Erectile dysfunction (ED) is one of the major health concerns affects the quality of life among Thai male. The treatment of ED by the first-line drugs is limited to a certain group of patients due to their side effects and costs. Alternative medicine can be beneficial for the treatment of ED. This is a randomized, double-blind, placebo-controlled, crossover study aimed to assess the efficacy and safety of Cappra ® , a traditional herbal medicine which was used in Thailand for decades, for the treatment of mild and mild to moderate ED in Thai patients. A total of 63 patients with mild or mild to moderate ED were randomized to receive Cappra ® or placebo for two weeks in the first period, followed by one week washout period. The patients were switched to the alternative treatment in the second period. The efficacy was assessed by the International Index of Erectile Function (IIEF) questionnaire and adverse events. Sixty one patients completed the study. There was an improvement of IIEF score for all domains in Cappra ® group compared with placebo group.

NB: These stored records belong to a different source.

-- ==== Sys2Proof/Machine/TrigOps.lean ====
section
/-!
DEFINITION. The shared operations of the trigger unit (chapter 3): output pins and pairs (R95 to R97), line records
(R80, R160), pitch generators (R78 to R85), compare lists (R88 to R93), and the scheduling of crossings (R75).
-/
namespace Sys2Proof.Machine
open Sys2Proof

/-- The trigger unit's clock runs (Table 15.3). -/
def State.trgClk (s : State) : Bool := s.clkOn 232
/-- Publish on a channel that a trigger unit register or entry names, when the unit's clock and the router's run (R106). -/
def State.pubCh (s : State) (ch : Nat) : State := if s.trgClk && s.clkOn 233 then s.publish ch else s

/-! ## Output pins -/

/-- The trigger pins are at high impedance (R87). -/
def State.trgHiz (s : State) : Bool := s.bit Reg.TRG_ROLE 0

/-- Pin p's driver is on (R87, R95). -/
def State.pinDriven (s : State) (p : Nat) : Bool := s.bit (Reg.TRG_PINCFG p) 0 && !s.trgHiz

/-- Pins whose drivers are on go to high impedance (R87, R511). -/
def State.pinsFloat (s : State) : State :=
  s.each ((List.range 32).filter s.pinDriven) (fun t p => t.emit (.float p t.devTime))

/-- Drive pin p: its output level, TRG_PINLVL, and what the outside sees while the driver is enabled (R95). -/
def State.pinDrive (s : State) (p : Nat) (lvl : Bool) (t : Nat) : State :=
  let phys := lvl != s.bit (Reg.TRG_PINCFG p) 1
  let s1 := (s.setPin p { s.pin p with level := lvl }).setBit (Reg.TRG_PINLVL p) 1 phys
  if s.pinDriven p && (s.pin p).level != lvl then s1.emit (.pin p phys t) else s1

/-- Dead time of pair k in ticks; above 1,600 acts as 1,600 (R97). -/
def State.pairDt (s : State) (k : Nat) : Nat := min (s.fld (Reg.TRG_PAIRCTL k) 1 11) 1600
/-- Pair k is enabled. -/
def State.pairOn (s : State) (k : Nat) : Bool := s.bit (Reg.TRG_PAIRCTL k) 0

/-- Move the two outputs of pair k to targets a (pin 2k) and b (pin 2k + 1) at t: an output that turns inactive
switches at once, one that turns active DT later (R97). -/
def State.pairMove (s : State) (k : Nat) (a b : Bool) (t : Nat) : State :=
  let dt := s.pairDt k
  let s1 := if a then s else s.pinDrive (2 * k) false t
  let s2 := if b then s1 else s1.pinDrive (2 * k + 1) false t
  s2.setPair k { s2.pair k with
    turn0 := if a && !(s2.pin (2 * k)).level then some (t + dt) else none
    turn1 := if b && !(s2.pin (2 * k + 1)).level then some (t + dt) else none }

/-- An output of pair k whose dead time has passed turns active (R97). Pin 2k waits while its request has ended by that
instant and it is open whether the gap is filled (R96): the interval may turn out to be no longer than DT. -/
def State.deadTurn (s : State) (k : Nat) : State :=
  let x := s.pin (2 * k)
  let s1 := match (s.pair k).turn0 with
    | some w =>
      if w ≤ s.devTime ∧ w < x.endT.getD (w + 1) ∧ w < x.fallT.getD (w + 1) then
        (s.pinDrive (2 * k) true w).setPair k { s.pair k with turn0 := none } else s
    | none => s
  match (s1.pair k).turn1 with
  | some w =>
    if w ≤ s1.devTime then (s1.pinDrive (2 * k + 1) true w).setPair k { s1.pair k with turn1 := none } else s1
  | none => s1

The mean change of IIEF score from baseline for erectile function domain of Cappra ® was significantly higher than placebo (4.87 vs 3.44, p = 0.032). The most common adverse events were dizziness (13.3% Cappra ® , 9.6% placebo), face numbness (1.6% Cappra ® , 0% placebo), and tachycardia (1.6% Cappra ® , 0% placebo). The results from this study demonstrated that Cappra ® is effective and welltolerated and can be used as alternative therapy for mild and mild to moderate ED.